Part 8

1.2K 171 6
                                    

Sidang hari ini berlangsung cukup alot. Meski Alma bukan Pengacara utama di kasus ini karena pengacara utamanya adalah senior Alma di kantor, namun tetap saja sebagai rekan kerja dalam kasus penggelapan dana antara dua perusahaan yang saling bekerja sama ini, Alma punya andil besar menyelesaikannya. Terlebih lagi akhir-akhir ini Regar semakin sering mempercayakan banyak kasus pada Alma.

Minggu depan sidang putusan akan dilangsungkan. Meski jika diamati selama sepanjang proses peradilan, pihak Alma lah yang persentase kemenangannya di atas lima puluh persen, namun Alma tidak pernah bisa tenang selagi hasil putusan belum dibacakan.

"Ugh..." keluh Alma sembari memijat belakang lehernya. Matanya terpejam, menikmati pijatan tangannya yang terasa sangat nikmat.

Dia baru saja keluar dari ruang sidang. Beberapa wartawan sudah sibuk mengerubungi klien mereka dan juga pihak lawan. Mereka butuh informasi untuk berita yang harus segera mereka tayangkan hari ini.

Dan Alma tidak pernah ingin berada di antara mereka. Alma membiarkan senior dan beberapa reka kerjanya yang lain saja untuk menemani klien mereka menghadapi para wartawan. Maklum saja, lawan klien Alma merupakan artis papan atas. tentu saja berita ini akan menjadi santapan lezat oleh masyarakat.

Alma membuka matanya, dan menemukan satu cup es americano tepat di depan wajahnya. Melirik ke samping, Alma menemukan cengir Indra. Lelaki itu sedang menyeruput minuman serupa di tangannya.

"Ngapain di sini?" tanya Alma. Namun tangannya sudah menyambar es americano itu dan menyeruputnya.

"Nontonin lo sidang." Jawab Indra. Kemudian mata lelaki ini memindai tubuh Alma dari ujung kaki hingga ujung kepala.

"Mesum!" umpat Alma. Telapak tangannya memukul kepala Indra tanpa sungkan sedang wajahnya berubah datar.

"Apa sih, lo! Siapa yang mesum?"

"Ngapain lo ngeliatin tubuh gue?"

"Dih.
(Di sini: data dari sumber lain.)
-- ==== Sys2Proof/Machine/Render.lean ====
section
/-! DEFINITION. The render pass (42_render.md): the byte of one digit, the render step of the sequencer, and the pure
function the pass computes. -/

namespace Sys2Proof.Machine

/-- `digit(p, idx)` (R133): the digit's decimal-point byte, or-ed with the table entry of its index when the digit is
on. The table is read only for a digit that is on. No value when an index is out of range (R56). -/
def digit (s : State) (p : Nat) (idx : Byte) : Option Byte :=
  match s.on[p]?, s.points[p]? with
  | some true, some point => s.cfg.segTable[idx.toNat]?.map (point ||| ·)
  | some false, some point => some point
  | _, _ => none

/-- The two buffer writes of a render step, the low digit first (R131, R141). -/
def writeDigits (i : Nat) (high low : Byte) (s : State) : Option State :=
  match digit s (2 * i) low, digit s (2 * i + 1) high with
  | some x, some y => (memWrite (2 * i) x s).bind (memWrite (2 * i + 1) y)
  | _, _ => none

/-- The render step (R132): LOOKUP of `data[ri]`, both digits' bytes, `ri <- ri + 1`. An unconfigured accelerator
raises `ACCEL_UNCONFIGURED` and nothing else happens (R108, R183, R189). -/
def renderStep (s : State) : Host.Outcome State Fault Refusal :=
  match s.data[s.ri]? with
  | none => .fault .indexOutOfRange
  | some b =>
    match lookup s.acc b with
    | .unconfigured => .next (raise .accelUnconfigured s)
    | .inputNotShared => .refused .laneInputNotShared
    | .indices acc high low =>
      match writeDigits s.ri high low { s with acc := acc } with
      | none => .fault .indexOutOfRange
      | some s' => .next { s' with ri := s.ri + 1 }

/-- The closed form of one digit's byte (R134): `points[p] | (if on[p] then SEG_TABLE[nib(p)] else 0x00)`. -/
def digitByte (c : Config) (on : List Bool) (points data : List Byte) (p : Nat) : Byte :=
  points.getD p 0x00 ||| (if on.getD p false then tableRead c ((nibbleOf data p).getD 0) else 0x00)

/-- `render(on, points, data)`, the pure function of the pass (R134, R137): N bytes, digit 0 first. -/
def render (c : Config) (on : List Bool) (points data : List Byte) : List Byte :=
  (List.range c.n).map (digitByte c on points data)

/-- What a render pass makes of a state's logical state. -/
def State.rendered (s : State) : List Byte := render s.cfg s.on s.points s.data

end Sys2Proof.Machine
end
Ge-er. Nggak usah ngarep ya, Al. Gue nggak nafsu sama lo. Tepos begini."

Saat melihat pergerakan kaki Alma, Indra dengan sigap melangkah mundur hingga bisa menghindari tendangan Alma. Keberhasilannya itu membuat Indra tersenyum senang. Tapi sayangnya, belum lagi Indra sempat memamerkan senyum bahagia itu pada Alma, kini Alma mendaratkan tas tangannya tepat ke wajah Indra hingga Indra terdiam kaku dengan wajah shock.

Alma mendengus, dia menggigiti sedotan sembari tertawa malas dengan cara yang sangat menyebalkan.

Cewek sialan ini! umpat Indra di dalam hati. "Sakit, Al!" pekik Indra kesal. "Kalau muka ganteng gue rusak gara-gara tas lo gimana?" matanya melotot tajam. "Lagian gue nggak ngeliatin tubuh lo, ya, Al, tapi outfit lo!"

"Memangnya kenapa outfit gue?" Alma memperhatikan penampilannya dengan dahi mengernyit. Rasanya tidak ada yang salah dengan pakaian Alma. Dia hanya memakai setelan blazer dan celana yang bahkan pakaian model seperti itu sering kali dia gunakan di kantor.

"Pink. Nggak biasanya warna baju lo kecewek-cewekan gini. Selama ini kan lo selalu pake warna-warna gelap. Hitam, abu-abu, navy. Makanya gue kaget ngeliat penampilan lo hari ini."

Oh, jadi karena itu.

Karena apa yang Indra katakan bukan sesuatu yang penting, mulut Alma kembali menyentuh sedotan kemudian dia melangkah pergi begitu saja. Membuat Indra berdecak meski tetap menyusulnya.

Omong-omong tentang pakaian pink ini, Alma mendapatkannya dari Gisa. Sejak Gisa tahu kalau putrinya mulai sering hadir di persidangan, tidak lagi mengurus berkas-berkas di kantor, Gisa mulai membelikan banyak pakaian untuk Alma. Hal yang sejujurnya tidak begitu Alma harapkan. Toh hanya pakaian, Alma pun bisa membelinya.